Starting at the top of the entries below, set down every line exactly, please, until you reach the line with "(entry 5 of", which is included too.

━━━ Data to use ━━━

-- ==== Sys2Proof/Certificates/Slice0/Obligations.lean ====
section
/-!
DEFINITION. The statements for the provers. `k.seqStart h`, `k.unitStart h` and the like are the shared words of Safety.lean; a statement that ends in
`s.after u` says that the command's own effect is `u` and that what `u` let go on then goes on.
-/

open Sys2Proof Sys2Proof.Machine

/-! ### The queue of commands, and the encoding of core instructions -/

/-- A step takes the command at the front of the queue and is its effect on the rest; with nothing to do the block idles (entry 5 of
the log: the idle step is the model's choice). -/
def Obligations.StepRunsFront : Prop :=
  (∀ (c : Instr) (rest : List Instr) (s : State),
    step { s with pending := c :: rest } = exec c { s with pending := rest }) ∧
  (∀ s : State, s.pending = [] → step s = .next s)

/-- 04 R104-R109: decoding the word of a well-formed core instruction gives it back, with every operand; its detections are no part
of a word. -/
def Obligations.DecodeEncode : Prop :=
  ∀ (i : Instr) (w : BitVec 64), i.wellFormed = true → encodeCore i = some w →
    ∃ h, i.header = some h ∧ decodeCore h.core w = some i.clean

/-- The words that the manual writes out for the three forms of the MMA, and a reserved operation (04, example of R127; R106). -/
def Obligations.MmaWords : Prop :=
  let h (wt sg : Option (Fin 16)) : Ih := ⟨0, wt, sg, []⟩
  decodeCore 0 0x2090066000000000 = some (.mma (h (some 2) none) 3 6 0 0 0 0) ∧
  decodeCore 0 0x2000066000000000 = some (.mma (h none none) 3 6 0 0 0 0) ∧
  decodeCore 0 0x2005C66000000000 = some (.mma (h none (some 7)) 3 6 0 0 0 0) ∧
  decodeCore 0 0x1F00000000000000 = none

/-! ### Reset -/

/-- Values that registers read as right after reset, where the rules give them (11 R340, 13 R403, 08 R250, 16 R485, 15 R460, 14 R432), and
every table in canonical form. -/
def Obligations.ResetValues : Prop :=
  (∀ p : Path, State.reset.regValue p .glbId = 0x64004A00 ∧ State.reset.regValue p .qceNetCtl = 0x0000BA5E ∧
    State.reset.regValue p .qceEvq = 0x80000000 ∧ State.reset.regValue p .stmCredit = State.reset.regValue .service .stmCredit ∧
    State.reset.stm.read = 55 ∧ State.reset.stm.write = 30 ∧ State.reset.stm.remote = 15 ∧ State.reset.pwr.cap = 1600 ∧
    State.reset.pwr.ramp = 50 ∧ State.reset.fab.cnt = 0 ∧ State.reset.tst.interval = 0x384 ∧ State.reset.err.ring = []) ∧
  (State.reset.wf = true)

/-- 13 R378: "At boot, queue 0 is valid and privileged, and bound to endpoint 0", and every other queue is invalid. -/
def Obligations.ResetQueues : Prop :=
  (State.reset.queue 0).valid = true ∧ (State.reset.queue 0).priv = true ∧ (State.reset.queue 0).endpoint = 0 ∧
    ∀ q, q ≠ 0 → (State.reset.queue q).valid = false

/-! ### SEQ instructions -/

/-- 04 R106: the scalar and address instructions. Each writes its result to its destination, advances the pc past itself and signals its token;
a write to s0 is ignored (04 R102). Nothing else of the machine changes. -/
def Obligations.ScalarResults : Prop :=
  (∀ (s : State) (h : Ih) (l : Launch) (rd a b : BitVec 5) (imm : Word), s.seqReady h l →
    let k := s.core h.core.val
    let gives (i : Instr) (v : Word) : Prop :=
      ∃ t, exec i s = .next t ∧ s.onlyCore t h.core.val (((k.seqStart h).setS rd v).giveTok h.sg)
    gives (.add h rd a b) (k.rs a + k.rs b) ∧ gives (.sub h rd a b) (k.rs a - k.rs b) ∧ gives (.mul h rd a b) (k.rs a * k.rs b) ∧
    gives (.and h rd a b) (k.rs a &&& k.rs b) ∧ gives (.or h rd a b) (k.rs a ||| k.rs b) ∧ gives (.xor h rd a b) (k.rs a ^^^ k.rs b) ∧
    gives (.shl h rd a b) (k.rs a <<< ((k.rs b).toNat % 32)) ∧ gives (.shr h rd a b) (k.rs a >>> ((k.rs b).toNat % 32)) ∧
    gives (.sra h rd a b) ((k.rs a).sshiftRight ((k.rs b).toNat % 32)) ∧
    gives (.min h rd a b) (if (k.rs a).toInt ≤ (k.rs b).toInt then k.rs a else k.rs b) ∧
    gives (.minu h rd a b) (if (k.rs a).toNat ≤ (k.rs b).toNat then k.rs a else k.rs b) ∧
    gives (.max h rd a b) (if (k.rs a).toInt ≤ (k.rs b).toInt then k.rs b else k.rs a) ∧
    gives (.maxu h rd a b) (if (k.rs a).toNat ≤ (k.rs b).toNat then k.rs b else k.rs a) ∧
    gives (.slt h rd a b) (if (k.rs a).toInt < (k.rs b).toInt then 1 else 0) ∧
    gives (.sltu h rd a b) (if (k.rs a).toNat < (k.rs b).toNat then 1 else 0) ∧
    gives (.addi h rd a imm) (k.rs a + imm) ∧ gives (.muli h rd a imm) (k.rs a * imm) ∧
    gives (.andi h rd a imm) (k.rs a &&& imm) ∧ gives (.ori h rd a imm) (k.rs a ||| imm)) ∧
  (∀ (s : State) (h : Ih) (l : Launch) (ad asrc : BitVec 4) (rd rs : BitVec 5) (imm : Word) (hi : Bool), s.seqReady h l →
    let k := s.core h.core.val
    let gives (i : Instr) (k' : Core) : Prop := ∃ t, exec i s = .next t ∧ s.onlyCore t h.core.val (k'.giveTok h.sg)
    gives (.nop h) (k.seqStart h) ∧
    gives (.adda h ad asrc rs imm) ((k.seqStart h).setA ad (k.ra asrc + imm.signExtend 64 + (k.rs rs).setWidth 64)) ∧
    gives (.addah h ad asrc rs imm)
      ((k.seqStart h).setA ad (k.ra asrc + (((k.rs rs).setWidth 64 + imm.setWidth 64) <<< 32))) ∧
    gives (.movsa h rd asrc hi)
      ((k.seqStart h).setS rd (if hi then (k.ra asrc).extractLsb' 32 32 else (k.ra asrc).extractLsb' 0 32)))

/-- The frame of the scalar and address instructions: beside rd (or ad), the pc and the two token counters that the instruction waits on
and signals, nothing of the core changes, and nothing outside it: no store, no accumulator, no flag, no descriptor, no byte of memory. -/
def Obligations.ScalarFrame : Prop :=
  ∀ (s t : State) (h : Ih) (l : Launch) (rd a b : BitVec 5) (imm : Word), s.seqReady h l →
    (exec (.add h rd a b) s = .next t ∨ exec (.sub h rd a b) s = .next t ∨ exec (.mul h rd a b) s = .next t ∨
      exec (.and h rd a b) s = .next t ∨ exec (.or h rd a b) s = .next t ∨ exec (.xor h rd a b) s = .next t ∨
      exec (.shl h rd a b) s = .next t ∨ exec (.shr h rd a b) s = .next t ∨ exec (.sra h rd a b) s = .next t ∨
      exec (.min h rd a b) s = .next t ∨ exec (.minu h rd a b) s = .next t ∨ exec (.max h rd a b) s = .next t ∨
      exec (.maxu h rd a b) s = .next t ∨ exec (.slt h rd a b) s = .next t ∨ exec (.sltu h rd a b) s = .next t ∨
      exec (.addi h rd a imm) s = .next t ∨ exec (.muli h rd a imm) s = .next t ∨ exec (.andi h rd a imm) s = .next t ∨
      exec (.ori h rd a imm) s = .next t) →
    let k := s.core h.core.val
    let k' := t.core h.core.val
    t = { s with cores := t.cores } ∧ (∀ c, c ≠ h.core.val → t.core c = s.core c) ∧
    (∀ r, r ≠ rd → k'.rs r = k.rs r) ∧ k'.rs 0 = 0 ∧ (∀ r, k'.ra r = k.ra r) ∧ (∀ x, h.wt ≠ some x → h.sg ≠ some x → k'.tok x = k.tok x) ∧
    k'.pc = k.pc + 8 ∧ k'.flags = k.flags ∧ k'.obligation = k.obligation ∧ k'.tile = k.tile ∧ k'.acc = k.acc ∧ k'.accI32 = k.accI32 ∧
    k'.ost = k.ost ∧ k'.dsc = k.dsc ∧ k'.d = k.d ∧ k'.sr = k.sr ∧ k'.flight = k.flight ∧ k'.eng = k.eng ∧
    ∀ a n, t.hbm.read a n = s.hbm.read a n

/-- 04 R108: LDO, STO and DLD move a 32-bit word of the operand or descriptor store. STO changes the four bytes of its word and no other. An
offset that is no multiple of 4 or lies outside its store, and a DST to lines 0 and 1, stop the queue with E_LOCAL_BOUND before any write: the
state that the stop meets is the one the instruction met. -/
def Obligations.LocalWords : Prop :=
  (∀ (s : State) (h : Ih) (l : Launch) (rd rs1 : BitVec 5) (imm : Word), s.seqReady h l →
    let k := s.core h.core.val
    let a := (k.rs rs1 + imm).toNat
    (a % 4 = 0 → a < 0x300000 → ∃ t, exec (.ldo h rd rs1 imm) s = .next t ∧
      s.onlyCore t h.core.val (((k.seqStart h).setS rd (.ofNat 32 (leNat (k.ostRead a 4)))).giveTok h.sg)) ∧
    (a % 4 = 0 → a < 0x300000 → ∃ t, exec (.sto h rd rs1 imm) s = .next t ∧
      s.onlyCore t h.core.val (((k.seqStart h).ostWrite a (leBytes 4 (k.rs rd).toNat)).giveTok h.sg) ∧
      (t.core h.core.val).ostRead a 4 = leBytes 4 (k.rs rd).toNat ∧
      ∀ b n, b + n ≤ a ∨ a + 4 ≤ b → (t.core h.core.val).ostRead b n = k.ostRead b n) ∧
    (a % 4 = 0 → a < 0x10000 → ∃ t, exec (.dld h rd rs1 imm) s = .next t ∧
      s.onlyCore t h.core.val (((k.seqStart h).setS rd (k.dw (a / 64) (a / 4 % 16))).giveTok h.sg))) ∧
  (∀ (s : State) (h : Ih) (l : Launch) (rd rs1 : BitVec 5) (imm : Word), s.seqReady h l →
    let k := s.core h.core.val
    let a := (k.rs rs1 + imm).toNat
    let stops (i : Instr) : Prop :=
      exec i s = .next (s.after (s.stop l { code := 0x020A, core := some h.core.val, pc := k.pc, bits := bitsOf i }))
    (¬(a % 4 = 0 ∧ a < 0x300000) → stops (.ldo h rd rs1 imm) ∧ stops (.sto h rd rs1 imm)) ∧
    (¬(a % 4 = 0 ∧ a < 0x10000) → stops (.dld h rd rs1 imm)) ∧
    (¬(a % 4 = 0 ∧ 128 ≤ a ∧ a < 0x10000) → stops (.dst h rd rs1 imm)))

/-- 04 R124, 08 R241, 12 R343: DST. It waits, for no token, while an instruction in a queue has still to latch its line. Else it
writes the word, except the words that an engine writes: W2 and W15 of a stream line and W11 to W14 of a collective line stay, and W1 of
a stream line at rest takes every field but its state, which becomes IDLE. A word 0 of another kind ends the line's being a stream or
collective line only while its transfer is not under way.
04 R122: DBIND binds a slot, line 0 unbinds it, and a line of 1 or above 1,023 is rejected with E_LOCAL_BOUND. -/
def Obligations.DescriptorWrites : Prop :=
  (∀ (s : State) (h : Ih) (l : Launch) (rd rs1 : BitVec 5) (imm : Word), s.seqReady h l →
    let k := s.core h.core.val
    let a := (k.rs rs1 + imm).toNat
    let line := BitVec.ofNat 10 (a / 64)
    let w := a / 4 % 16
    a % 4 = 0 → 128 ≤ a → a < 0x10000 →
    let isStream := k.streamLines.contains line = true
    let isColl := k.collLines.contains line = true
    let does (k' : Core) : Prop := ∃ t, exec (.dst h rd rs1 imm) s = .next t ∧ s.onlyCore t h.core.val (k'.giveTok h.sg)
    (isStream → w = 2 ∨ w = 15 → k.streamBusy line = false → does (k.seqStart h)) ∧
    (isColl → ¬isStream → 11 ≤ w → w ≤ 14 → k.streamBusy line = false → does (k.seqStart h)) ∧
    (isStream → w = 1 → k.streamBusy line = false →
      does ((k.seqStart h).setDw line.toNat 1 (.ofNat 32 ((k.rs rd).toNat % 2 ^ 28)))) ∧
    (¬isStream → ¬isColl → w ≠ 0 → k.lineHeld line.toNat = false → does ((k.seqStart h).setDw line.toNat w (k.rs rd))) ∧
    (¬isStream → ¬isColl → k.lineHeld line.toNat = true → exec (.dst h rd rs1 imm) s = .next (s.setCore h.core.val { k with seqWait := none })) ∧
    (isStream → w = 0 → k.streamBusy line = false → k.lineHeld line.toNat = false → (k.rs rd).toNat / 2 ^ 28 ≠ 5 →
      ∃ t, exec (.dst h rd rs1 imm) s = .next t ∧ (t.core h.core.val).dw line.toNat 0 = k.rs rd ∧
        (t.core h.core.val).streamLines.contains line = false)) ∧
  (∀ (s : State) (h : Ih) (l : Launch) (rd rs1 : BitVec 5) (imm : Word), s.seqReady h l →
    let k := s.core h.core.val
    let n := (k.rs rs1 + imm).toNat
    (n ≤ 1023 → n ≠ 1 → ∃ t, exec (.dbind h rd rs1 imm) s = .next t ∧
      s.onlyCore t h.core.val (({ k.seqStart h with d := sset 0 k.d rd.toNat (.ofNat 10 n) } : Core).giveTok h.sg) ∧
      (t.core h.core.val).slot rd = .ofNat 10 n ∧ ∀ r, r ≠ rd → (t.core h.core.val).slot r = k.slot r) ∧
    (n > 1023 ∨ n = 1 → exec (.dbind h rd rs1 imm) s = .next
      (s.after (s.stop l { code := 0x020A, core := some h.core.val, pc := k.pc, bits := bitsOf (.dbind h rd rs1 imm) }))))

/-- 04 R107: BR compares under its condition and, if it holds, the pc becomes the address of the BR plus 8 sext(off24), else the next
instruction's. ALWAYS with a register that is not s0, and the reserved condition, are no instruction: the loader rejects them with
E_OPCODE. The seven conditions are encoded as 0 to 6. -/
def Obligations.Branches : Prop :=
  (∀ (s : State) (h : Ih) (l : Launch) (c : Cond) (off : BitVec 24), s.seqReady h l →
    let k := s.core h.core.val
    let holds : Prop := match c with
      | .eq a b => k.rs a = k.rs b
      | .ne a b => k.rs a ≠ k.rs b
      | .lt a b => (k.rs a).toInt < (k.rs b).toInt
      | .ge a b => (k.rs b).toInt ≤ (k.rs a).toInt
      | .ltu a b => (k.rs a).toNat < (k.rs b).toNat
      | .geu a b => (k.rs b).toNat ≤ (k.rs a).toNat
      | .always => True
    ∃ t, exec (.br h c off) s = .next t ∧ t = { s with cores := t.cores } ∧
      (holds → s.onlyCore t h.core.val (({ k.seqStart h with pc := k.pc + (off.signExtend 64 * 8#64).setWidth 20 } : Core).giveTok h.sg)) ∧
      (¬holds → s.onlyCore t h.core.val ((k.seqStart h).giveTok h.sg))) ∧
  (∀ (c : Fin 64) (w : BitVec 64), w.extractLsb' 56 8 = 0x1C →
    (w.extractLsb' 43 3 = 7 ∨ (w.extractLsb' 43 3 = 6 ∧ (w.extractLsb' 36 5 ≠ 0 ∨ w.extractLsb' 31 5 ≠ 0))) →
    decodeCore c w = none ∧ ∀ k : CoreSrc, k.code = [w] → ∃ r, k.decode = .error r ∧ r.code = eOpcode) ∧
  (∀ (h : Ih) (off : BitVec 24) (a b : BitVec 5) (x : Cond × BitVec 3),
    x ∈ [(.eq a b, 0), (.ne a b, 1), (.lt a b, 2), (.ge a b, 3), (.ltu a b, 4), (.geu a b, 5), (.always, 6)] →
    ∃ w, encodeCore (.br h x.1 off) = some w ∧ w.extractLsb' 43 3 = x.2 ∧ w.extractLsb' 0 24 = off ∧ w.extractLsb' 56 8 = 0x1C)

━━━

§ **Expected answer**:
-- ==== Sys2Proof/Certificates/Slice0/Obligations.lean ====
section
/-!
DEFINITION. The statements for the provers. `k.seqStart h`, `k.unitStart h` and the like are the shared words of Safety.lean; a statement that ends in
`s.after u` says that the command's own effect is `u` and that what `u` let go on then goes on.
-/

open Sys2Proof Sys2Proof.Machine

/-! ### The queue of commands, and the encoding of core instructions -/

/-- A step takes the command at the front of the queue and is its effect on the rest; with nothing to do the block idles (entry 5 of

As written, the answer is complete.